Also this month I had some crazy dreams. One was a dream about me having a spell put over me by a witch. It was a fertility spell where I absorbed the fertility of two other women, causing my breasts to swell with milk. Obviously an odd dream but the underlining subject was as clear as the gigantic boobs that grew on my chest!

Next I had a dream where all sorts of crazy random things happened, seeming more like a blend of cartoon shows and Willy Wonka of all things. But then at the end of a dream, a man approached me and asked: "have you been having crazy dreams?" I nodded. He then smiled and said: "You're having crazy dreams because you're pregnant! Crazy dreams is a sign of pregnancy!"

After that I had two other dreams about spotting. One seemed more like my period was starting. The other was more like implantation spotting. But still, the dreams about bleeding made me second guess if I really am pregnant. The dreams of bleeding are the worst. That sinking feeling of seeing spotting when I so desperately don't want to see it...it reminds me too much of the miscarriage...that dreaded fear of losing everything.

Anyway, in spite of my two dreams about spotting, my husband actually had a dream! It's so rare when he has dreams. The last time he had a dream involving our baby it was when he dreamt about Joey being a boy even before we found out. All that time I was leaning more towards the thought we were having a girl and yet my husband and his one dream were spot on! He dreamt about me having "pregnancy brain," being forgetful because I was pregnant again. I must admit, his dream inspired more hope.

I've tried to check my cervical mucus for any indicators of pregnancy but it is so hard to tell. The last time I was pregnant it seemed so obviously different. At the time, however, checking my CM was unusual for me so things just felt different either way. Last week it was slippery and egg-white-ish which all the books say is the sign of ovulation. Now it's more lotiony and white, feeling a little more dry than it's been.

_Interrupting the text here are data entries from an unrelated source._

/-- The reset value of a register (R15): the Reset column of its table; where the column names silicon or R527,
what that rule fixes. -/
def resetNat (a : Nat) : Nat :=
  match rowOf a with
  | none => 0
  | some r =>
    if r.base = ATT_SRC 0 then attSrcReset ((a - r.base) / 4)
    else if r.base = ATT_WIN_LEN 0 then winLenReset ((a - r.base) / 4)
    else if r.base = XBR_PRI_LO 0 then nth 0 masterPriority ((a - r.base) / 8) * 0x11111111
    else if r.base = XBR_PRI_HI 0 then nth 0 masterPriority ((a - r.base) / 8) * 0x1111
    else r.reset

/-- The reset value of the register at an address. -/
def resetReg (a : Nat) : W := toW (resetNat a)

end Sys2Proof.Machine
end

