-- ==== Sys2Proof/Machine/Blocks.lean ====
section
/-! DEFINITION. The blocks of the device and their values at reset: what the spec gives each block beside its
registers. The registers of the spec's tables stand under their BAR0 addresses in Chip.regs (their one home). -/

namespace Sys2Proof.Machine

/-! ### Time (R54–R86) -/

/-- A waiting adjustment (R64, R78). -/
structure Adj where
  value : BitVec 64
  absolute : Bool
  forceStep : Bool
  e : W
  deriving DecidableEq, Repr

/-- A timestamp (R74): 64-bit nanoseconds, a fraction in 1/16 ns, the step tag. -/
structure Stamp where
  ns : BitVec 64
  frac : BitVec 4
  step : BitVec 4
  deriving DecidableEq, Repr

/-- An entry of a port's egress stamp queue (R75). -/
structure TxStamp where
  stamp : Stamp
  tag : BitVec 16
  lost : Bool
  deriving DecidableEq, Repr

/-- The time counter and the period grid beside their registers. -/
structure Tmr where
  /-- time_ns of the native counter (R54). -/
  timeNs : BitVec 64
  /-- time_frac (R54). -/
  timeFrac : W
  /-- The period number P (R21). -/
  period : W
  /-- T(P): network time of the last boundary (R60). -/
  bndNs : BitVec 64
  /-- In-period index of the present tick, 0 at phase 0 (R66). -/
  tick : Nat
  /-- Core clock ticks since the block's reset: real time (R61). -/
  ticks : Nat
  /-- Network time at the tick before the present one; after a step the new time (R79, R80). -/
  lastNs : BitVec 64
  /-- The increment in force, in 2^-32 ns (R54). -/
  inc : Nat
  /-- A committed increment and its E (R57). -/
  incPend : Option (Nat × W)
  /-- The adjustment that waits for E (R64). -/
  adj : Option Adj
  /-- The outstanding slew in ns (R65), and what the present period has taken of it (R66). -/
  slew : Int
  slewed : Int
  /-- F, the free count of the compatible mode (R70). -/
  cxFree : BitVec 64
  /-- F_ref (R70). -/
  cxRef : BitVec 64
  /-- ρ in force (R70). -/
  cxRho : W
  /-- A written ρ and its E (R57). -/
  cxPend : Option (W × W)
  /-- The stamp of the last accepted PPS_IN edge (R77). -/
  ppsStamp : BitVec 64
  /-- The core tick of the last accepted PPS_IN edge (R77). -/
  ppsEdge : Option Nat
  /-- The core tick at which PPS_OUT rose, while it is high (R79). -/
  ppsOut : Option Nat
  /-- The last step: its boundary X and T(X) before it (R67). -/
  stepAt : Option (W × BitVec 64)
  /-- The egress stamp queues of the four ports (R75). -/
  txq : List (List TxStamp)
  /-- A stamp of the port was dropped since the last one stored (R75). -/
  txLost : List Bool
  deriving DecidableEq, Repr

/-- R58: at release the counter holds 0 at boundary 0 and the increment is 1.0 ns. -/
def Tmr.reset : Tmr :=
  { timeNs := 0, timeFrac := 0, period := 0, bndNs := 0, tick := 0, ticks := 0, lastNs := 0, inc := 0x100000000,
    incPend := none, adj := none, slew := 0, slewed := 0, cxFree := 0, cxRef := 0, cxRho := 0, cxPend := none,
    ppsStamp := 0, ppsEdge := none, ppsOut := none, stepAt := none, txq := [[], [], [], []],
    txLost := [false, false, false, false] }

/-! ### Attendant: occurrences (R465) -/

/-- One occurrence of an event source (R465), not yet latched. -/
structure Occ where
  src : Nat
  data : W
  injected : Bool
  period : W
  time : BitVec 64
  deriving DecidableEq, Repr

/-- The Attendant beside its registers. -/
structure Att where
  /-- Occurrences raised and not yet latched, oldest first (R465). -/
  raised : List Occ
  /-- The period of the last occurrence raised under a limit of one per 1,024 periods. -/
  limit : List (Nat × W)
  /-- The latch boundary of the last occurrence of a source (R468). -/
  last : List (Nat × W)
  /-- The period in which the final FRAME of the safe state is sent (R482); none where no FRAME is sent any more. -/
  final : Option W
  /-- SEVERE acknowledgements that wait: the source named and E (R472). -/
  acks : List (Nat × W)
  /-- HEARTBEAT, ALERT_N driven low, SAFE_N; none is high-impedance (R478, R480). -/
  heartbeat : Option Bool
  alertLow : Bool
  safeN : Option Bool
  /-- The capture boundary of the safe state, whose slot is locked (R481). -/
  lockV : Option W
  /-- The safe state is to be entered at the present boundary: its cause and its source (R481, R492). -/
  entry : Option (Nat × Nat)
  deriving DecidableEq, Repr

/-- No occurrence waits after reset. -/
def Att.reset : Att := 
  { raised := [], limit := [], last := [], final := none, acks := [],
    heartbeat := some false, alertLow := false, safeN := some true, lockV := none, entry := none }

/-! ### Ledger (R450–R464) -/

/-- A ledger record (R450): its sequence, type, class, flags, source and body bytes 8–31, and the period it was
written in. -/
structure LRec where
  seq : W
  typ : Nat
  cls : Nat
  inj : Bool
  real : Bool
  acting : Bool
  source : Nat
  body : List Byte
  at_ : W
  deriving DecidableEq, Repr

Until I can test, or until I get my period I won't know if any of this means anything. Even now I feel a bit foolish for believing so much in all that I have been feeling. I don't want to psych myself into not having my period on time...that would really make me hate my body. But...I don't know...I still have hope. It may be totally off but I still have that feeling deep down that this will be our month to finally get that positive.

The rays of hope fade in and out offering nothing more than a brief glimpse of Sunshine.

Friday, October 15, 2010

Post 34...The Days I Carried Him

October 7th was better than expected. I didn't cry as much as I thought I would, although I still cried quite a bit at the end of the day. But all in all, it was very enjoyable. We starting things off at the Steelhead diner; a classy bar tucked away in the back alleys of Pike's Place. There we sat out on the balcony listening to the street performers singing below in the bustling brick alleyway as we ate caviar and crab cakes. My husband sipped away at his usual martini with olives, laughing from time to time as I would quiver with each taste of my mandarin vodka. It has been awhile since I had a hard drink so the burn was more intense than I remembered.

When we had finished eating like royalty, we walked around, bathing in the sites and sounds of the lively market. With our keepsake necklaces on, and Joey in our heart, we cherished our family outing. That night, we dined at the top of the Space Needle. The view was spectacular and once again we stuffed ourselves with some of the greatest things Seattle cuisine has to offer. But as we toasted to Joey and to two years of marriage, a beautiful thing happened. As we looked out over the Elliott Bay, the sky gray with clouds broke apart shooting down two beams of sunlight across the water. It was breathtaking. At that moment the waitress came up and looked out the window. "Hu...well this is unexpected." she exclaimed, "They said it was supposed to get worse before it got better, and yet here it is getting sunnier!"
My husband looked over at me with tears in his eyes. "It's Joey." he whispered. A lump caught in my throat. It's true, from the day we gave birth to Joey, the sun has shown up every time we've needed him (which, if you lived here in Washington you'd know just how rare that really is!). It was the sun shining in my hospital window during what was otherwise a rainy day that told me Joey was already in a safe place even before his body came into this world. My husband was right, I could feel it in my heart...Joey was there with us.

That night we lit Joey's candle, the one we had for his memorial, and looked through his memory box. We cried and held each other for awhile until it was time to put our keepsake necklaces to bed and blow out Joey's candle.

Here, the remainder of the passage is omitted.